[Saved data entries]
++++++++
-- ==== Sys2Proof/Tests/Slice0.lean ====
section
/-!
SUPPORT. Tests of the model and witnesses for its statements. `test_…`: an ill-formed command of each kind is refused, and the check sums and the hash give the
values their standards publish. `witness_…`: for each statement of Certificates/Slice0/Obligations.lean, concrete states
and operands that meet its hypotheses, one conjunct for each clause.
-/

set_option maxRecDepth 20000
set_option Elab.async false

namespace Sys2Proof.Tests

open Sys2Proof Sys2Proof.Machine

/-! ### Well-formedness -/

/-- For each kind of unit, a command that names one past the last. -/
theorem test_ill_formed_is_refused : (
   [.mainPathWord 0 4 [] 0, .fastWindowEnable 0 32 false, .tapValRead 0 0 256, .tickArrival 0 8 0, .trackerPair
    0 4, .periodStart 0 8, .compareFire 0 0 4, .edgeSend 0 48, .fltPinAsserted 0 16 false 0, .timeFrameSend 0
    12, .portLinkChange 0 5 false false, .forwardStart 0 4 [] 0, .txKick 0 2, .transmitSlotFrame 0 16 0,
    .announceTimeout 0 2, .ttFire 0 16, .twinLaneDown 0 2, .safeOutputOff 0 4, .discrepancyTimeout 0 4,
    .safetyCopyTimeout 0 8, .start 0 32 none none, .referenceAbsent 0 2, .outputConfigWrite 0 5 0, .cursorLoad 0 4,
    .mldProgram 0 4, .sheetQuiesce 0 12, .program 0 2, .gpioEdge 0 24 false, .irqClaim 0 4, .registerWrite 0 48
    0 0 0, .snapDataRead 0 0 0 4, .internalFault 0 6, .lossOfLock 0 3 0, .jtagInstruction 0 7 false, .mldReload
    0 0 16, .startStepEnd 0 11 false default, .ledgerPost 0 4 0 0 0 0 []] : List Instr).all (fun c => !c.wf) = true := by decide +kernel

/-- The same commands naming the last unit of the kind. -/
theorem test_last_unit_is_well_formed : (
   [.mainPathWord 0 3 [] 0, .fastWindowEnable 0 31 false, .tapValRead 0 0 255, .tickArrival 0 7 0, .trackerPair
    0 3, .periodStart 0 7, .compareFire 0 0 3, .edgeSend 0 47, .fltPinAsserted 0 15 false 0, .timeFrameSend 0
    11, .portLinkChange 0 4 false false, .forwardStart 0 3 [] 0, .txKick 0 1, .transmitSlotFrame 0 15 0,
    .announceTimeout 0 1, .ttFire 0 15, .twinLaneDown 0 1, .safeOutputOff 0 3, .discrepancyTimeout 0 3,
    .safetyCopyTimeout 0 7, .start 0 31 none none, .referenceAbsent 0 1, .outputConfigWrite 0 4 0, .cursorLoad 0 3,
    .mldProgram 0 3, .sheetQuiesce 0 11, .program 0 1, .gpioEdge 0 23 false, .irqClaim 0 3, .registerWrite 0 47
    0 0 0, .snapDataRead 0 0 0 3, .internalFault 0 5, .lossOfLock 0 2 0, .jtagInstruction 0 6 false, .mldReload
    0 0 15, .startStepEnd 0 10 false default, .ledgerPost 0 3 0 0 0 0 []] : List Instr).all (fun c => c.wf) = true := by decide +kernel

theorem test_ill_formed_faults : exec (.mldCheck 0 4) State.reset = .fault .noSuchUnit := rfl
++++++++
— Task brief —
Please copy, word for word, every line from the first line of the records through the line containing "0 8, .start", with both of those lines included and nothing else.

— Result of the exercise —
-- ==== Sys2Proof/Tests/Slice0.lean ====
section
/-!
SUPPORT. Tests of the model and witnesses for its statements. `test_…`: an ill-formed command of each kind is refused, and the check sums and the hash give the
values their standards publish. `witness_…`: for each statement of Certificates/Slice0/Obligations.lean, concrete states
and operands that meet its hypotheses, one conjunct for each clause.
-/

set_option maxRecDepth 20000
set_option Elab.async false

namespace Sys2Proof.Tests

open Sys2Proof Sys2Proof.Machine

/-! ### Well-formedness -/

/-- For each kind of unit, a command that names one past the last. -/
theorem test_ill_formed_is_refused : (
   [.mainPathWord 0 4 [] 0, .fastWindowEnable 0 32 false, .tapValRead 0 0 256, .tickArrival 0 8 0, .trackerPair
    0 4, .periodStart 0 8, .compareFire 0 0 4, .edgeSend 0 48, .fltPinAsserted 0 16 false 0, .timeFrameSend 0
    12, .portLinkChange 0 5 false false, .forwardStart 0 4 [] 0, .txKick 0 2, .transmitSlotFrame 0 16 0,
    .announceTimeout 0 2, .ttFire 0 16, .twinLaneDown 0 2, .safeOutputOff 0 4, .discrepancyTimeout 0 4,
    .safetyCopyTimeout 0 8, .start 0 32 none none, .referenceAbsent 0 2, .outputConfigWrite 0 5 0, .cursorLoad 0 4,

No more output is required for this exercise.